Even when energy issues were mentioned, they were framed critically. Catarina Vieira (Greens/EFA, Portugal) warned that EU values were being sacrificed because of energy interests. Anna Bonfrisco (Identity and Democracy, Italy), on the other hand, criticized the energy partnerships, pointing out that they lacked conditions to protect the Armenian communities in the region. Even MEPs like Peter van Dalen (EPP, The Netherlands) described the EU’s energy agreements with Azerbaijan as a “geopolitical mistake”. It can be concluded that human rights continue to override the necessity of energy deals.
Specific cases
In the border chorus of condemnation over the relations between Azerbaijan, a few MEPs stand out. As the EP´s standing rapporteur for Azerbaijan, Zeljana Zovko (EPP, Croatia) occupies a sensitive spot. In the 2023 report on EU-Azerbaijan relations, she acknowledged that “while it is in the EU´s interest to build on the strategic cooperation and economic integration with Azerbaijan, it should also continue to promote democratic standards in the country”. She has a nuanced position that reflects the tension that the EU is going through.
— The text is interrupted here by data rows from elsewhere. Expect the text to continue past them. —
-- ==== Sys2Proof/Machine/Keying.lean ====
section
/-! DEFINITION. How a wick keys a frame: what holds it back, its counter, its journal record, its capture and its MIRROR copy; beacons (R25, R26, R100, R101, R131, R139, R145, R146, R162, R319, R457). -/

namespace Sys2Proof.Machine

/-! ### What holds a frame back (R106, R131, R135, R457) -/

/-- Base cycles in some µs, rounded up. -/
def usTicks (us : Nat) : Nat := (us * 32768 + 999999) / 1000000

/-- The preamble of PRE_MIN_OCTETS on a channel, in µs. -/
def Bank.preUs (b : Bank) (c : Nat) : Nat := (8 * b.preMin * symThirds (b.chan c).rate + 2) / 3

/-- Whether a wick's link engine runs (R135, R163). -/
def State.linkOn (s : State) (w : Wick) : Bool :=
  s.on (HDR.ENABLE (w.page 2)) && s.active.usable && s.get (FABRIC.SEG_ID w) != 0xFFFF

/-- Whether a wick sends beacons (R145). -/
def State.beaconOn (s : State) (w : Wick) : Bool := s.linkOn w && s.on (LINK.BEACON_EN w) && s.isController w

/-- The instant of the next beacon that has not been handled (R145). -/
def State.nextBeacon (s : State) : Nat :=
  let q := s.active.beaconTicks
  let t := nextMultiple s.now q
  if s.link.lastBeacon = some t then t + q else t

/-- The channel of the beacon at an instant (R145). -/
def Bank.beaconChan (b : Bank) (t : Nat) : Nat := b.bAt (t / b.beaconTicks)

/-- The length of a beacon's PSDU. -/
def beaconPsdu : Nat := 46

/-- Whether a transmission that begins at an instant is off the air when the beacon after it must begin. -/
def State.clearOfBeacon (s : State) (w : Wick) (t toa : Nat) : Bool :=
  !s.beaconOn w || (let k := s.nextBeacon
                    decide (t + usTicks toa + usTicks (s.active.preUs (s.active.beaconChan k)) ≤ k))

/-- Whether a transmission ends before the direct acknowledgements the module owes. -/
def State.clearOfAcks (s : State) (toa : Nat) : Bool :=
  s.link.acks.all (fun a => a.channel.isNone || decide (s.base + usTicks toa ≤ a.due))

/-- Whether a second boundary is more than 2 ms away. -/
def clearOfSecond (t : Nat) : Bool := decide (66 ≤ 32768 - t % 32768)

/-- Whether a wick's transmitter is free and may be keyed: its radio runs, its PLL is locked, it has not stopped (R14, R105, R106), and it owes
no work on the banks that comes before its first transmission (R62, R63, R456). -/
def State.radioFree (s : State) (w : Wick) : Bool :=
  s.pdOn (radioPd w) && s.on (HDR.ENABLE (w.page 1)) && s.on (RADIO.PLL_LOCK w) && !s.stopped w && !s.link.onAir.has w.idx &&
  (s.role w).maySend && !s.saving && !(s.isAuthor w && s.bankOwed)

/-- Whether the vault holds the current segment key: without it nothing is sent on the link (R386, R403). -/
def State.segKeyed (s : State) : Bool := s.keys.has (2 + s.get VAULT.SEG_EPOCH % 2)

/-- Whether a wick may send a frame of the link: its transmitter is free, its counter is not exhausted, the segment key is there
(R139, R403). -/
def State.transmitterFree (s : State) (w : Wick) : Bool := s.radioFree w && !s.exhausted w && s.segKeyed

/-- A frame is due while TX_EN is 0: it is counted (R106). DEDUCED (log entry 69). -/
def State.txRefused (s : State) (w : Wick) : State := (s.bump (RADIO.TX_REFUSED w) 1).raise (w.page 1) 1

/-! ### Capture (R162) -/

/-- A frame becomes a packet of the FRAMES stream FIFO. DEDUCED (log entry 56). -/
def State.capture (s : State) (ty sfd chan input rssi flags : Nat) (psdu : List Byte) : State :=
  s.packet 1 ty ([sfd % 2 ^ 32, sfd / 2 ^ 32 % 2 ^ 16 + chan * 2 ^ 16 + input * 2 ^ 22 + rssi * 2 ^ 24,
    psdu.length + flags * 2 ^ 16] ++ toWords psdu)

/-- Whether the AUTHOR's link engine captures frames. -/
def State.captures (s : State) (w : Wick) : Bool := s.isAuthor w && s.on (LINK.CAPTURE w)

/-! ### Keying -/

/-- The MIRROR, if there is one. -/
def State.mirror (s : State) : Option Wick :=
  if s.roleA = .mirror then some .a else if s.roleB = .mirror then some .b else none

/-- Whether a transmission carries NO_COPY: it would still be on the air 20 ms after its start, or is a frame longer than 18 ms
(R319). DEDUCED (log entry 57). -/
def noCopy (wake toa : Nat) : Bool := decide (20000 < toa) || (wake = 0 && decide (18000 < toa))

/-- The MIRROR's copy of a frame keyed now falls due 20 ms later, or is skipped (R319). DEDUCED (log entry 57). -/
def State.copyLater (s : State) (f : OutFrame) (g : Grant) : State :=
  match s.mirror with
  | none => s
  | some m =>
    if f.ty = 0xF ∨ f.ty = 0xA ∨ f.copy = true then s
    else if noCopy g.wake g.toa then s.bump (WCORE.COPY_SKIPPED m) 1
    else { s with link := { s.link with copies := s.link.copies ++ [{ frame := { f with copy := true }, channel := g.channel, due := s.base + 655 }] } }

/-- The receiver of a wick that starts to transmit is blanked: the frames its demodulators receive are lost and counted (R101). -/
def State.blank (s : State) (w : Wick) : State := (s.bump (RADIO.RX_BLANKED w) (s.busyDemods w).length).releaseDemods w

/-- The journal record of a frame (R312). -/
def OutFrame.record (f : OutFrame) (chan wake toa : Nat) : RecKind := .frame f.seq f.dest chan f.payload (noCopy wake toa)

/-- The journal record that a wick has of a frame it was granted and could not key (R25). -/
def State.record? (s : State) (w : Wick) (f : OutFrame) : Option Record :=
  match s.link.records.get? f.seq with
  | some r => if r.wick = w.idx ∧ r.retry = f.retry ∧ f.ty ≠ 0xF ∧ f.ty ≠ 0xA ∧ f.copy = false then some r else none
  | none => none

/-- The record of a frame is kept no longer. -/
def State.dropRecord (s : State) (seq : Nat) : State := { s with link := { s.link with records := s.link.records.del seq } }

/-- A frame whose grant lapses before it is keyed has taken its counter and its journal record: it is sent under them once granted again (R25).
Where the ring has no room nothing was taken. -/
def State.keepRecord (s : State) (w : Wick) (f : OutFrame) (g : Grant) : State :=
  if s.ringRoom = false ∨ s.stopped w ∨ s.saving ∨ s.exhausted w ∨ (s.record? w f).isSome then s
  else
    let t := (s.takeFcnt w).jotAs (f.record g.channel g.wake g.toa)
    { t with link := { t.link with records := t.link.records.put f.seq
                                     { wick := w.idx, retry := f.retry, fcnt := s.link.fcnt.getD w.idx 0 } } }

/-- A frame takes its counter and is journalled, and its PHR and PSDU are built and captured (R25, R108, R139, R162); one that has a record
already is sent under it. DESIGN CHOICE (log entry 58). -/
def State.buildFrame (s : State) (w : Wick) (f : OutFrame) (g : Grant) (sfd : Nat) : State :=
  let rec? := s.record? w f
  let cnt := if f.ty = 0xF then s.link.fabCnt.getD w.idx 0
    else match rec? with
      | some r => r.fcnt
      | none => s.link.fcnt.getD w.idx 0
  let p := s.psdu w f cnt sfd
  let t := if f.ty = 0xF then s.takeFabCnt w else if rec?.isSome then s.dropRecord f.seq else s.takeFcnt w
  let t := if f.copy ∨ f.ty = 0xA ∨ rec?.isSome then t else t.jotAs (f.record g.channel g.wake g.toa)
  let t : State := { t with link := { t.link with lastPsdu := t.link.lastPsdu.put w.idx p, lastPhr := t.link.lastPhr.put w.idx (sentPhr p)
                                                  sentSfd := t.link.sentSfd.put f.seq sfd } }
  if s.captures w then t.capture 2 sfd g.channel 0 0 (3 + 8 * b2n f.copy) p else t

/-- A transmission begins under a grant. A grant that the wick still holds for another frame stands (R457). DEDUCED (log entry 56). -/
def State.goOnAir (s : State) (w : Wick) (g : Grant) : State :=
  let t := (s.blank w).set (RADIO.TX_ACTIVE w) 1
  { t with link := { t.link with onAir := t.link.onAir.put w.idx { g with since := s.base } } }

/-- A granted frame is keyed, with the segment time of its SFD. -/
def State.keyFrame (s : State) (w : Wick) (f : OutFrame) (g : Grant) (sfd : Nat) : State :=
  ((s.buildFrame w f g sfd).goOnAir w g).copyLater f g

/-- The segment time of the SFD of a frame keyed now. -/
def State.sfdOf (s : State) (g : Grant) : Nat :=
  s.now + usTicks (if g.wake = 0 then s.active.preUs g.channel else (g.wake * symThirds (s.active.chan g.channel).rate + 2) / 3)

/-! ### Beacons (R145, R146) -/

/-- NEXT_S of the beacon at an instant: a swap that is armed is taken into account. DEDUCED (log entries 68, 180). -/
def State.nextS (s : State) (t : Nat) : Nat :=
  let b := s.active
  let u := t + b.beaconTicks
  if s.cfg.state = 2 ∧ s.cfg.swapAt ≤ u then (nextMultiple (max (t + 1) s.cfg.swapAt) s.shadow.beaconTicks - t) / 32768
  else b.beaconS

/-- The payload of the beacon at an instant. -/
def State.beaconPayload (s : State) (t : Nat) : List Byte :=
  let b := s.active
  leBytes 2 (t / 2 ^ 32) ++ leBytes 4 t ++ leBytes 1 (s.nextS t) ++
  leBytes 1 (b2n (s.on TIME.TRUSTED) + 2 * b2n (s.role s.cw = .snowdrop) +
    4 * b2n (s.on (REGISTRY.JOIN_OPEN s.cw) && s.isAuthor s.cw) + 8 * b2n b.dozeOff) ++
  leBytes 1 (b.effPeriod / 10) ++ leBytes 1 (s.cfgGet (LINK.SAMPLE_WIN .a)) ++
  leBytes 1 (s.cfgGet (LINK.MAX_TTL .a) + 16 * s.cfgGet (LINK.RELAY_K .a)) ++ leBytes 1 (s.get VAULT.SEG_EPOCH) ++
  leBytes 2 s.cfg.commitCount ++ leBytes 1 b.beaconS

/-- A beacon is skipped and counted. -/
def State.beaconSkipped (s : State) (w : Wick) : State := (s.bump (LINK.BEACONS_SKIPPED w) 1).raise (w.page 2) 1

/-- BEACON_SEND: the preamble of the next beacon must begin now, even within the guard of R131, for its instant is fixed (R457). A beacon whose
record cannot be committed is not sent (R25). DEDUCED (log entry 196). -/
def doBeaconSend (w : Wick) (s : State) : State :=
  let k := s.nextBeacon
  let c := s.active.beaconChan k
  if s.beaconOn w && decide (k ≤ s.now + usTicks (s.active.preUs c)) then
    let s : State := { s with link := { s.link with lastBeacon := some k } }
    if s.link.onAir.has w.idx then s.beaconSkipped w
    else if s.on (RADIO.TX_EN w) = false then s.txRefused w
    else if s.transmitterFree w then
      match s.takeSeq w with
      | (none, t) => t
      | (some q, t) =>
        let f : OutFrame := { ty := 0, dest := 0xFFFF, seq := q, retry := 0, ackReq := false, copy := false, keySel := 0, nodeId := 0
                              joinKey := [], ttl := t.cfgGet (LINK.MAX_TTL .a), payload := t.beaconPayload k }
        let r : Req := { channel := c, cls := 0, psdu := beaconPsdu, wake := 0, air := false }
        let (code, t) := t.askLedger w r
        if code ≠ 0 then t.beaconSkipped w
        else if t.ringRoom then t.keyFrame w f (t.grantOf r (some f) .beacon true) k
        else (t.bump (WCORE.JRNL_WAIT_CNT w) 1).beaconSkipped w
    else s.beaconSkipped w
  else s

/-- BEACON_SEND. -/
def execBeaconSend (w : Wick) (s : State) : Host.Outcome State Fault Refusal := .next (doBeaconSend w s)

/-! ### MIRROR copies (R26, R319, R320) -/

/-- Who sends the copies that are due: the MIRROR, or the AUTHOR it became. -/
def State.copier (s : State) : Option Wick :=
  match s.mirror with
  | some m => some m
  | none => s.author

/-- MIRROR_COPY: the oldest copy that is due is requested and sent, or skipped. One that a wick which has become AUTHOR still owes waits for its
own beacons and acknowledgements (R457). DEDUCED (log entry 57). -/
def doMirrorCopy (s : State) : State :=
  match s.link.copies, s.copier with
  | c :: l, some w =>
    if c.due ≤ s.base then
      let toa := s.active.toaUs c.channel c.frame.psduLen 0
      let clear := s.isController w = false || (s.clearOfBeacon w s.now toa && s.clearOfAcks toa)
      if clear = false ∧ s.base ≤ c.due + 65 then s else
      let s : State := { s with link := { s.link with copies := l } }
      if c.due + 65 < s.base then s
      else if clearOfSecond s.now = false then s.bump (WCORE.COPY_SKIPPED w) 1
      else if s.linkOn w && s.transmitterFree w then
        if s.on (RADIO.TX_EN w) = false then s.txRefused w
        else
          let r : Req := { channel := c.channel, cls := 3, psdu := c.frame.psduLen, wake := 0, air := false }
          let (code, t) := s.askLedger w r
          let g := t.grantOf r (some c.frame) .copy false
          if code = 0 then (t.keyFrame w c.frame g (t.sfdOf g)).bump (WCORE.COPY_SENT w) 1 else t
      else s
    else s
  | _, _ => s

/-- MIRROR_COPY. -/
def execMirrorCopy (s : State) : Host.Outcome State Fault Refusal := .next (doMirrorCopy s)

/-! ### Acknowledgements (R153, R155, R457) -/

/-- The frame of an acknowledgement (R155): what bits 4 to 0 of its STATE, its SYNC_AGE and its LEVEL hold for a module is open; a direct one
carries MAX_TTL too. DESIGN CHOICE (log entries 55, 194). -/
def State.ackFrame (s : State) (a : AckDue) (seq : Nat) : OutFrame × State :=
  let (v, t) := s.draw
  let x := v % 2 ^ 5
  let (y, t) := t.draw
  let (z, t) := t.draw
  ({ ty := 3, dest := a.dest, seq := seq, retry := 0, ackReq := false, copy := false, keySel := 0, nodeId := 0, joinKey := []
     ttl := s.cfgGet (LINK.MAX_TTL .a)
     payload := leBytes 1 0 ++ leBytes 1 a.result ++ leBytes 1 x ++ leBytes 1 a.rssi ++ leBytes 2 y ++ leBytes 2 z ++ leBytes 2 a.seq }, t)

/-- An acknowledgement is requested and keyed at once; one that is refused is not sent. Where its record cannot be committed (R25) a direct one,
whose start is fixed, is not sent, and another waits under its sequence number. DEDUCED (log entry 196). -/
def State.sendAck (s : State) (w : Wick) (a : AckDue) (chan : Nat) : State :=
  if s.on (RADIO.TX_EN w) = false then s.txRefused w
  else match (match a.own with | some q => (some q, s) | none => s.takeSeq w) with
  | (none, t) => t
  | (some q, t) =>
    let (f, t) := t.ackFrame a q
    let r : Req := { channel := chan, cls := 1, psdu := f.psduLen, wake := 0, air := false }
    let (code, t) := t.askLedger w r
    let g := t.grantOf r (some f) .ack a.channel.isNone
    if code ≠ 0 then t
    else if t.ringRoom then t.keyFrame w f g (t.sfdOf g)
    else
      let t := t.bump (WCORE.JRNL_WAIT_CNT w) 1
      if a.channel.isNone then { t with link := { t.link with acks := { a with own := some q } :: t.link.acks } } else t

/-- ACK_SEND: the acknowledgement that is due is sent. A direct one keeps its start: it is not sent where the transmitter is
not free or a beacon would be met. Another waits for the transmitter and for the guard of R131. -/
def doAckSend (s : State) : State :=
  let w := s.cw
  match leastOn? AckDue.due s.link.acks with
  | none => s
  | some a =>
    if s.base < a.due then s
    else
      let gone : State := { s with link := { s.link with acks := s.link.acks.erase a } }
      let free := s.linkOn w && s.transmitterFree w
      match a.channel with
      | some c =>
        if free && decide (s.base ≤ a.due + 6) && s.clearOfBeacon w s.now (s.active.toaUs c 41 0) then gone.sendAck w a c else gone
      | none =>
        let c := s.active.commonChan s.now
        let toa := s.active.toaUs c 41 0
        if s.linkOn w = false then gone
        else if free && clearOfSecond s.now && s.clearOfBeacon w s.now toa && gone.clearOfAcks toa then gone.sendAck w a c
        else s

/-- ACK_SEND. -/
def execAckSend (s : State) : Host.Outcome State Fault Refusal := .next (doAckSend s)

/-! ### The seen cache (R152) -/

/-- The result the module gave a request that its seen cache still holds. -/
def State.seenResult (s : State) (src seq : Nat) : Option Nat :=
  (s.link.seen.find? (fun e => e.src = src && e.seq = seq && decide (s.base < e.since + secs 300))).map Seen.result

/-- A request is entered in the seen cache, which replaces its oldest entry where it is full. -/
def State.enterSeen (s : State) (src seq result : Nat) : State :=
  let l := s.link.seen.filter (fun e => !(e.src = src && e.seq = seq))
  { s with link := { s.link with seen := (l.drop (l.length - 4095)) ++ [{ src := src, seq := seq, result := result, since := s.base }] } }

/-- SEEN_ENTRY_EXPIRE: the entries that are 300 s old leave the cache. -/
def execSeenEntryExpire (s : State) : Host.Outcome State Fault Refusal :=
  .next { s with link := { s.link with seen := s.link.seen.filter (fun e => decide (s.base < e.since + secs 300)) } }

end Sys2Proof.Machine
end

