/-- RPA_IDLE_EXPIRY: RPA_IDLE_S without an accepted request. -/
def execRpaIdleExpiry (s : State) : Host.Outcome State Fault Refusal :=
  .next (if s.fab.remote.state = 2 ∧ s.fab.remote.since + secs (s.get (FABRIC.RPA_IDLE_S s.cw)) ≤ s.base then s.endRemote else s)

/-! ### The ports' PHYs (R452) -/

/-- PHY_STATUS_POLL: a port's PHY answers its basic status register, whose bit 2 is link up; where no PHY answers, the port is judged by
its hellos alone. -/
def doPhyStatusPoll (p v : Nat) (s : State) : State :=
  if s.pdOn 11 then
    let rest := s.fab.down.filter (· ≠ p)
    s.setFab { s.fab with down := if v = 0xFFFF ∨ bit v 2 = true then rest else p :: rest }
  else s

/-- PHY_STATUS_POLL. -/
def execPhyStatusPoll (p : Fin 2) (v : BitVec 16) (s : State) : Host.Outcome State Fault Refusal :=
  .next (doPhyStatusPoll p.val v.toNat s)

end Sys2Proof.Machine
end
Other MEPs made particularly forceful statements that highlight edge cases or unusually strong rhetoric. Nathalie Loiseau (Renew, France) compared the trials of Armenian hostages in Azerbaijan with the mock trials during the rule of Stalin, and urged the EU not to remain silent. Another notable feature of the debates was the frequent mention of third countries, especially Türkiye and Russia, as key culprits of the conflict. Greek MEP (non-aligned) Ioannis Lagos criticized the EP’s tolerance of the “unacceptable stance of Türkiye in the Nagorno-Karabakh conflict.” Dutch MEP (EPP) Peter van Dalen and Portuguese MEP (EPP) Paul Rangel repeatedly called for EU sanctions against Türkiye, warning that President Erdoğan harbors “neo-Ottoman ambitions.” Polish MEP (ECR) Ryszard Czarnecki highlighted Russia as the real beneficiary of the conflict: “it is not the Armenians, not the Azeris, but Russia.” Slovakian MEP (EPP) Vladimir Bilčík observed that “the conflict had its true origin in Soviet times and in Moscow,” while Italian MEP (S&D) Alessandra Moretti argued that “Russia has exerted its influence over years and has failed to maintain stability.”
These statements illustrate that the debate around the EU-Azerbaijan relationship has become a projection screen for far bigger anxieties within the European Parliament. The result is a chorus that’s anything but harmonious. But, entirely reflective of an EU that still needs to figure out how to balance values and interests with its own internal disagreements.
Conclusion
In the end, it can be said that how MEPs talk about Azerbaijan reveals far more than simple foreign-policy disagreements. The EP’s debates lay bare a Union torn between its proclaimed mission as a defender of human rights and its dependence on an authoritarian energy supplier. The reality is that a global actor has found itself between democratic values and realpolitik. In the case of Azerbaijan, the members of the EP may speak with passion, and even conviction, but their voices reflect a broader truth about Europe’s identity crisis. The EU can condemn, negotiate or sanction, but as long as its moral compass and interest point to different directions, its foreign policy agenda will remain exactly what the debates show it to be: complicated.